Николай Жемчужников в отличие от своих братьев не обладал литературными способностями, но, по-види­мому, это не мешало ему ближе всех Жемчужниковых сойтись с Толстым. Их общий приятель А. С. Уваров, то­варищ попечителя Московского учебного округа, назна­чил Жемчужиикова по его просьбе в июне 1858 года на­чальником типографии Московского университета, в ко­торой работали крепостные печатники. Они жили в ка­зарме за Бутырской заставой и каждый день ходили пешком в типографию на Страстной бульвар. За малей­шую провинность их отсылали в полицию для наказания розгами. Николай Михайлович возмутился такими поряд­ками и тотчас подал в правление университета записку «Об уничтожении дарового труда и об учреждении задельной платы для рабочих и училища для подготовле­ния наборщиков». Жемчужникова поддержали только Уваров и историк С. М. Соловьев. Тогда он обратился к приехавшему в Москву министру народного просвеще­ния Е. П. Ковалевскому и добился освобождения печат­ников от крепостной зависимости и от наказания розга­ми. Этим он обрел много врагов в университете и вынуж­ден был в начале 1859 года подать в отставку. Благодар­ные печатники, сложившись, поднесли ему торт «Венский пирог», и, чтобы не обидеть их, он принял по­дарок.
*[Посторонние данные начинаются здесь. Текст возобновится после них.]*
/-- Whole 8-byte words of a payload with their indices from an offset. -/
def payloadWords (off : Nat) (bs : List Byte) : List (Nat × DWord) :=
  (List.range (bs.length / 8)).map fun i => (off / 8 + i, BitVec.ofNat 64 (leNat ((bs.drop (8 * i)).take 8)))

/-- A bank with one record of its site. -/
def Bank.withRec (b : Bank) (r : Rec) (period : Nat) : Bank :=
  match r.kind.toNat with
  | 1 => b.withRouter r period
  | 2 => { b with cfg := flitOf r.payload, configured := true }
  | 3 => { b with imem := (payloadWords r.off r.payload).foldl (fun m (e : Nat × DWord) => Map.put m e.1 e.2) b.imem }
  | 6 => { b with pins := b.pins ++ [BitVec.ofNat 32 (leNat (r.payload.take 4))] }
  | _ => b

/-! ## Loading the shadow (R86, R87, R99, R126) -/

/-- Whether a section keeps a site's active bank. -/
def Section.keepsAt (c : Section) (x : Site) : Bool := match c.cfgAt x with | some f => cfgKeep f && !cfgPark f | none => false

/-- The instruction memory that the layout gives a site's active bank in a section: that section's, or behind KEEP sections that of the one
before them (R85). -/
def Instance.imemAt (i : Instance) (x : Site) : Nat → Nat → Map DWord
  | 0, _ => []
  | k + 1, n =>
    match i.section? n with
    | none => []
    | some c =>
      if c.keepsAt x then i.imemAt x k (if n = 0 then i.sections.length - 1 else n - 1)
      else (((c.recsAt x).filter fun r => r.kind = 3).foldl (fun b r => b.withRec r c.period) ({} : Bank)).imem

/-- The steward starts to load a section into a tile's shadow; a KEEP section needs no load. -/
def State.startLoad (s : State) (x : Site) (i : Instance) (n : Nat) : State :=
  match i.section? n with
  | none => s
  | some c =>
    let keep := c.keepsAt x
    s.onTile x fun t =>
      { t with shadowSection := n, shadowComplete := keep, keepNext := keep, loading := !keep, due := if keep then [] else c.recsAt x,
               loadTries := 0, preload := [] }

/-- The section whose load a tile's shadow awaits. -/
def State.loadSection (s : State) (x : Site) : Option (Instance × Section) :=
  match s.instAt x with
  | some i => (i.section? (s.tile x).shadowSection).map fun c => (i, c)
  | none => none

/-- SHADOW_LOAD: the next record of the load stream reaches the shadow; the bytes of an image wait for idle bank cycles. -/
def State.shadowLoad (s : State) (x : Site) : State :=
  match s.loadSection x, (s.tile x).due with
  | some (_, c), r :: rest =>
    if !s.working || !s.dieUp x.die.val then s
    else s.onTile x fun t =>
      if r.kind = 4 then { t with due := rest, preload := t.preload ++ r.payload.zipIdx.map fun p => (r.off + p.2, p.1) }
      else { t with due := rest, shadow := t.shadow.withRec r c.period }
  | _, _ => s

/-- SHADOW_LOAD (R86). -/
def execShadowLoad (x : Site) (s : State) : Res := .next (s.shadowLoad x)

/-- PRELOAD_WRITE: the next word of the descriptors and then of the images is written when no requester uses its bank, the bank is not clearing, no other word has taken
the bank in this cycle, and no write-back waits for it (R107, R113). -/
def State.preloadWrite (s : State) (x : Site) : State :=
  let t := s.tile x
  let desc := !t.descDue.isEmpty
  match if desc then t.descDue else t.preload with
  | [] => s
  | (off, v) :: rest =>
    let k := bankOf off
    if !s.working || !s.dieUp x.die.val || !s.bankIdle x k || t.b.writeBacks.any fun w => bankOf w = k then s
    else (s.btPut x off ((((off, v) :: rest).take 8).map fun p => p.2)).onTile x fun t =>
      { t with preload := if desc then t.preload else t.preload.drop 8, descDue := t.descDue.drop 8, b := t.b.useIdle s.clk.fclk k }

/-- PRELOAD_WRITE (R87, R107, R126). -/
def execPreloadWrite (x : Site) (s : State) : Res := .next (s.preloadWrite x)

/-! ## Done (R91) -/

/-- Whether a packet is data of a channel of a tile that waits in the tile itself for a slot (Table LY-8). -/
def ownWaiting (x : Site) (p : Packet) : Bool := p.place = .router x 4 && p.head.src = siteSrc x && p.head.kind = 0

/-- Whether a packet lies beyond the local output of a site. -/
def arrivedIs (x : Site) (p : Packet) : Bool := p.place = .arrived x

/-- Whether a packet is inbound to a P-tile: on the spine with a site that it reaches through that tile, or at the tile's spine side. -/
def State.inboundTo (s : State) (x : Site) (p : Packet) : Bool :=
  match p.place with
  | .spine _ _ => (match p.head.site with | some y => atCol y (s.pColumn y) = x | none => false)
  | .router y port => y = x && port = 4
  | _ => false

/-- Whether the inbound data of the ending section for a P-tile has passed, so that the steward sends its front there (R89). -/
def State.inboundOver (s : State) (x : Site) : Bool := !(s.net.flow.any fun p => s.ownerOf x = some p.head.tenant && s.inboundTo x p)

/-- Whether a token stands at a site's port; at an entry's spine side, once the steward has sent it. -/
def State.tokenAt (s : State) (x : Site) (port : Fin 5) : Bool :=
  (s.net.tokens.any fun k => k.site = x && k.port = port && !k.exit && (port ≠ 4 || s.inboundOver x)) ||
    (s.tile x).tokens.any fun k => k.1 = port

/-- FRONT_IN and FRONT_OUT of a router word (R83). -/
def frontIn (w : DWord) : List (Fin 5) := (List.finRange 5).filter fun p => bitAt w (8 + p.val)
def frontOut (w : DWord) : List (Fin 5) := (List.finRange 5).filter fun p => bitAt w (16 + p.val)

/-- Whether a tile's section work is done (Table LY-8, R91); a halted tile is not (Corners of chapter 04), nor a B-tile with OPENs held at a
tally that waits for more contributors (Corners of chapter 08). -/
def State.tileDone (s : State) (x : Site) : Bool :=
  let t := s.tile x
  if s.isFused x || t.parked then true
  else match siteKind x with
    | .b => t.b.dmas.isEmpty && t.b.ports.inb.isEmpty && !(s.net.flow.any fun p => arrivedIs x p) &&
        !t.tallyReady && !(t.ins.any fun (e : Nat × InEp) => match e.2.tally with | some l => !l.held.isEmpty | none => false)
    | .p => !(s.net.flow.any fun p => arrivedIs x p && !p.head.isFor x) &&
        (!(frontIn t.active.routerWord).contains 4 || s.tokenAt x 4)
    | _ => t.seq.secend && !t.debugHalt && t.m.tldw.isNone && t.seq.replay.isEmpty &&
        !(s.isScheduled x && s.net.flow.any fun p => ownWaiting x p)

/-- The step that a tile's next swap into section 0 belongs to: the last one started, or the one after it where the tile is in that one. -/
def Instance.entryStep (i : Instance) (t : Tile) : Nat :=
  if !i.run.running then i.stepNo
  else
    let last := i.stepNo + if i.run.nextStart.isSome then 1 else 0
    if t.stepLo = BitVec.ofNat 16 last then last + 1 else last

/-- Whether a tile's shadow is complete for its swap; at a descriptor B-tile, section 0 also needs the step's descriptor (R86, R284). -/
def State.shadowReady (s : State) (x : Site) : Bool :=
  let t := s.tile x
  t.shadowComplete && (match s.instAt x with
    | some i => match i.binding with
      | some b =>
        if t.shadowSection = 0 && b.descDpas.any (fun d => (bufferAt d 0 0).1 = x) then
          i.entryStep t < i.composedFor && t.descDue.isEmpty
        else true
      | none => true
    | none => true)

/-! ## The load's end -/

/-- Whether every shadow of an instance on a powered die is complete. -/
def State.allLoaded (s : State) (i : Instance) : Bool :=
  (s.instSites i).all fun x => !s.dieUp x.die.val || (s.tile x).shadowComplete

/-- The loads after a return to P0 are over once every shadow of every layout is complete (R245). -/
def State.checkReload (s : State) : State :=
  if s.power.reloading && s.instances.all (fun i => s.allLoaded i) then
    { s with power := { s.power with reloading := false } }
  else s

/-- LOAD_LAYOUT completes once every shadow holds section 0 (R78, R316). -/
def State.checkLoaded (s : State) (i : Instance) : State :=
  if !i.loaded && s.allLoaded i then
    let s1 := s.onInst i.id fun j => { j with loaded := true, loadCmd := none }
    match i.loadCmd with
    | some id => s1.finishId id OK i.id.toNat
    | none => s1
  else s

/-- A load that fails a second time ends the step and is logged; before the layout is loaded, LOAD_LAYOUT completes with the status
(R86; log entry 22). -/
def State.loadFailed (s : State) (x : Site) (i : Instance) : State :=
  let s1 := (s.onTile x fun t => { t with loading := false }).logTile x CFG_CRC ([i.id, 0] ++ leBytes 2 (s.tile x).shadowSection)
  if i.run.running then s1.causeInst i.id E_CFG_CRC (siteSrc x)
  else match i.loadCmd with
    | some id => (s1.onInst i.id fun j => { j with loadCmd := none }).finishId id E_CFG_CRC 0
    | none => s1

/-- SHADOW_LOAD_END: the end marker arrives after every record; a good CRC completes the shadow, a bad one discards the load. -/
def State.shadowLoadEnd (s : State) (x : Site) (good : Bool) : State :=
  let t := s.tile x
  match s.loadSection x with
  | none => s
  | some (i, c) =>
    if !s.working || !t.loading || !t.due.isEmpty || !t.preload.isEmpty || !s.dieUp x.die.val then s
    else if good then
      ((s.onTile x fun t => { t with loading := false, shadowComplete := true }).checkLoaded i).checkReload
    else if t.loadTries = 0 then
      let r := s.fresh
      r.2.onTile x fun t => { t with shadow := { unpredictable := some s.freeCount }, due := c.recsAt x, loadTries := 1 }
    else s.loadFailed x i

/-- SHADOW_LOAD_END (R86). -/
def execShadowLoadEnd (x : Site) (good : Bool) (s : State) : Res := .next (s.shadowLoadEnd x good)

/-! ## Clear masks (R93, Table LY-10) -/

/-- Keeps the bytes of a memory outside the banks of a mask. -/
def clearBanks (m : Memory) (mask : BankMask) : Memory := Map.keep m fun a => !mask.getLsbD (bankOf a)

/-- Banks begin to clear: their words are zero, and no access goes to them for 768 cycles; a bank that still clears is cleared again
after it (R93, Corners of chapter 04). -/
def BState.clear (b : BState) (mask : BankMask) (now : Nat) : BState :=
  (List.range 16).foldl
    (fun b k =>
      if !mask.getLsbD k then b
      else if now < Map.get 0 b.clearing k then { b with clearAgain := b.clearAgain ||| (1 <<< k) }
      else { b with clearing := Map.set 0 b.clearing k (now + 768) })
    { b with mem := clearBanks b.mem mask, bad := Map.keep b.bad fun a => !mask.getLsbD (bankOf a) }

/-- A named set of M-tile state is zeroed. -/
def MState.clearMask (m : MState) (c : BitVec 32) : MState :=
  let m1 := (List.range 8).foldl (fun m r => if bitAt c r then m.clearReg r else m) m
  let m2 := (List.range 4).foldl (fun m a => if bitAt c (8 + a) then m.clearAcc a else m) m1
  let m3 := if bitAt c 12 then (m2.clearReg latchA).clearReg latchB else m2
  if bitAt c 13 then { m3 with q := [] } else m3

/-- A named set of V-tile state is zeroed. -/
def VState.clearMask (v : VState) (c : BitVec 32) : VState :=
  { v with
    v := Map.keep v.v fun k => !bitAt c (k / 64 / 4)
    m := Map.keep v.m fun k => !bitAt c (8 + k)
    s := Map.keep v.s fun k => !bitAt c (16 + k / 4)
    queues := if bitAt c 20 then [] else v.queues }

/-- The generator's seed; zero takes the constant of R137. -/
def seedOf (c : Flit) : DWord := rngSeed (cfgSeed c)

/-- The clear mask of a section acts on a tile. -/
def Tile.clearMask (t : Tile) (kind : TileKind) (mask : BitVec 32) (now : Nat) : Tile :=
  let t1 := if bitAt mask 28 && (kind = .m || kind = .v) then { t with rng := seedOf t.active.cfg } else t
  match kind with
  | .m =>
    let seq := if bitAt mask 13 then { t1.seq with loops := [] } else t1.seq
    { t1 with m := t1.m.clearMask mask, seq := seq }
  | .v =>
    let seq := if bitAt mask 21 then { t1.seq with loops := [], stack := [] } else t1.seq
    { t1 with v := t1.v.clearMask mask, seq := seq }
  | .b =>
    let ins : Map InEp := if bitAt mask 16 then t1.ins.map fun (e : Nat × InEp) => (e.1, { e.2 with ring := none, tally := none }) else t1.ins
    { t1 with b := t1.b.clear (mask.setWidth 16) now, ins := ins }
  | .p => t1

/-- A tile is parked: all of its state is zero, B-tile banks included; registers that only a start resets keep their values (R84). -/
def Tile.park (t : Tile) (kind : TileKind) (now : Nat) : Tile :=
  let b : BState :=
    { clearing := t.b.clearing, bankConflict := t.b.bankConflict, wn := t.b.wn, nw := t.b.nw, ww := t.b.ww, clearWaits := t.b.clearWaits,
      inboundFull := t.b.inboundFull, eccUe := t.b.eccUe, eccCe := t.b.eccCe, ceCount := t.b.ceCount, ueOffset := t.b.ueOffset }
  let m : MState :=
    { faultIp := t.m.faultIp, faultRow := t.m.faultRow, tmmaDone := t.m.tmmaDone, tmmaRestarts := t.m.tmmaRestarts,
      wcHits := t.m.wcHits, wcMisses := t.m.wcMisses }
  { active := { t.active with configured := false, cfg := 0, imem := [], unpredictable := none }
    shadow := t.shadow
    parked := true
    traceEn := t.traceEn, debugHalt := t.debugHalt
    frontHolds := t.frontHolds, holdCycles := t.holdCycles, liveWrites := t.liveWrites, chOrphans := t.chOrphans
    issueStalls := t.issueStalls, ueCount := t.ueCount, swapAt := t.swapAt, descDue := t.descDue
    m := m
    v := { branches := t.v.branches }
    b := if kind = .b && !t.parked then b.clear 0xFFFF now else b }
По этому случаю Алексей Константинович писал ему шутливо:

«...Твой собачий взор был животворящ для универси­тетской типографии. При случае скажу тебе, что не по­мню, писал ли я тебе или нет, как мы все радовались тому, что ты сделал? Если не писал, то теперь пишу. Ты, может быть, радовался венскому пирогу, который ты, я знаю, очень любишь, а мы радовались и твоему дель­ному преобразованию и той любви, которую ты приобрел. Это лучше всякого пирога, поверь мне».
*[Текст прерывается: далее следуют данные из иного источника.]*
/-- READ_DATA (R336). -/
def execReadData (q : PortRef) (s : State) : Res := .next (s.responseRow q 3)

/-- WRITE_ACK (R336). -/
def execWriteAck (q : PortRef) (s : State) : Res := .next (s.responseRow q 4)

/-- NAK (R337). -/
def execNak (q : PortRef) (s : State) : Res := .next (s.responseRow q 5)

/-- CREDIT: the credits come back, and what waited for them is sent (R333). -/
def State.credit (s : State) (q : PortRef) : State :=
  match (s.port q).next (fun op => op = 6) with
  | some ((m, _), n) =>
    if s.alive then
      (s.takeMsg q n m).onPort q fun p =>
        Port.pump (p.txWait.length + 1)
          { p with reqCredits := p.reqCredits + m.reqCredits.toNat, rspCredits := p.rspCredits + m.rspCredits.toNat } s.clk.gts
    else s
  | none => s

/-- CREDIT (R333). -/
def execCredit (q : PortRef) (s : State) : Res := .next (s.credit q)

end Sys2Proof.Machine
end

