/-- SEAL_ORIGIN lets the front of a sealed run in at a beat edge, with every entry holding it and every good tile ready; SEAL_CHECK asserts the seal
stall in the cycle SEAL_LEN − 16 of a tile whose shadow is not complete, and the freeze begins 12 cycles later; SEAL_STALL_RELEASE lets it go
12 cycles after every asserting tile is satisfied (R95, R345, R346). -/
def Obligations.SealedRunsStartStallAndResume : Prop :=
  (∀ (s : State) (i : Instance) (n : Nat) (c : Section), s.inst? i.id = some i → s.working = true → i.run.frontTo = some n →
    i.section? i.ending = some c → i.startsRun n = true → s.clk.units % 480 = 0 →
    (∀ x ∈ c.entries, ∃ k ∈ s.net.tokens, k.site = x ∧ k.port = 4 ∧ k.exit = false) →
    (∀ x ∈ s.instSites i, s.isFused x = true ∨ (s.tileDone x = true ∧ s.shadowReady x = true)) →
    ∃ t j, exec (.sealOrigin i.id) s = .next t ∧ t.inst? i.id = some j ∧ j.run.released = true ∧ t.tiles = s.tiles) ∧
  (∀ (x : Site) (s : State) (i : Instance), s.instAt x = some i → s.inst? i.id = some i → s.working = true → i.run.current.isSome = true →
    s.sealedAt x = true → s.frozenAt x = false → s.cycleAt x + 16 = (s.tile x).swapAt + s.sealLenAt x → s.shadowReady x = false →
    s.isFused x = false →
    ∃ t j, exec (.sealCheck x) s = .next t ∧ (t.tile x).sealAsserted.getLsbD 0 = true ∧ (t.tile x).sealBroke = true ∧
      t.inst? i.id = some j ∧ (i.run.freezeAt = none → i.run.frozenSince = none → j.run.freezeAt = some (s.clk.fclk + 12)) ∧
      (∀ y, y ≠ x → t.tile y = s.tile y)) ∧
  (∀ (s : State) (i : Instance), s.inst? i.id = some i → s.working = true → (i.run.freezeAt.isSome = true ∨ i.run.frozenSince.isSome = true) →
    i.run.releaseAt = none → s.pacerHolds i = false → (∀ x ∈ s.instSites i, (s.tile x).sealAsserted ≠ 0 → s.sealSatisfied x = true) →
    ∃ t j, exec (.sealStallRelease i.id) s = .next t ∧ t.inst? i.id = some j ∧ j.run.releaseAt = some (s.clk.fclk + 12) ∧
      (∀ x ∈ s.instSites i, (t.tile x).sealAsserted = 0))

namespace Sys2Proof.Claims

/-- BUDGET_EXPIRY makes the budget's end a cause, stamped at the expiry, once it lies in the past; STEP_ABORT ends the step by its first cause once the
engines are quiet: the step's number is consumed, its batch is gone, and no step runs (R288, R289, R384). -/
def BudgetsExpireAndStepsAbort : Prop :=
  (∀ (s : State) (i : Instance) (e : Nat), s.inst? i.id = some i → i.run.expiry = some e → s.working = true → i.run.running = true →
    (s.ctx i.tenant).preempted = false → (∀ c ∈ i.run.causes, c.status ≠ E_OVERRUN) → e < s.clk.gts.toNat →
    ∃ t j, exec (.budgetExpiry i.id) s = .next t ∧ t.inst? i.id = some j ∧
      j = { i with run := { i.run with causes := i.run.causes ++ [⟨E_OVERRUN, BitVec.ofNat 64 e, stewardSrc⟩] } } ∧ t.tiles = s.tiles) ∧
  (∀ (s : State) (i : Instance) (c : Cause), s.inst? i.id = some i → firstCause i.run.causes = some c → s.working = true →
    i.run.running = true → (s.ctx i.tenant).preempted = false → s.dmaQuiet i = true → i.unloadCmd = none →
    ∃ t j, exec (.stepAbort i.id) s = .next t ∧ t.inst? i.id = some j ∧ j.stepNo = i.stepNo + 1 ∧ j.run.running = false ∧
      j.run.causes = [] ∧ j.batch = [] ∧ j.normal = i.normal) ∧
  (∀ (s : State) (i : Instance) (c : Cause), s.inst? i.id = some i → firstCause i.run.causes = some c → s.working = true →
    i.run.running = true → (s.ctx i.tenant).preempted = false → i.run.aborting = false → s.dmaQuiet i = false →
    ∃ t j, exec (.stepAbort i.id) s = .next t ∧ t.inst? i.id = some j ∧ j.run.aborting = true ∧ j.run.running = true ∧ j.stepNo = i.stepNo ∧
      ∀ x ∈ s.instSites i, ∀ d ∈ (t.tile x).b.dmas, d.phase ≠ .queued)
В том же письме Алексея Константиновича приводит­ся несколько сказочек, которые придумывает бесконечно любимый им племянник Андрейка Бахметев. В Погорель­цы вместе с Толстым приехала Софья Андреевна и ее братья с детьми, установившими в имении ласковую ти­ранию. Толстой вспоминал свое раннее детство, своего воспитателя Алексея Перовского, вглядываясь в дом, старый полуразрушенный, но теплый, и сад с огромными деревьями. Пока они жили во флигеле и приводили дом в порядок, но постепенно все стали переселятье в го­товый к зиме дом, а библиотека, оставшаяся от Перовско­го (несколько тысяч томов, и в том числе редкое издание о Египте, затеянное еще по распоряжению Наполеона, книги по магии, древние рукописи), постепенно переко­чевывала в спальню Софьи Андреевны, где уже не оста­валось места. Толстой отказался от мысли перевезти в По­горельцы такую же большую библиотеку из другого име­ния — Красного Рога.

Алексей Константинович был доволен своим пребы­ванием в Погорельцах. Приглашая туда братьев Жемчуж­никовых, он расписывал имение как «одно из самых ди­ких, тенистых и оригинальных мест, с сосновым бором, огромным озером, заросшим камышом, где весной мил­лионы уток и всякой болотной дичи, которую стреляют на лодках». А охота — козья, медвежья, лосиная, кабанья, «не считая лисиц, волков, тетеревей, куропаток и огром­ного количества рябчиков». Была заведена большая псар­ня и выписан опытный ловчий, поляк.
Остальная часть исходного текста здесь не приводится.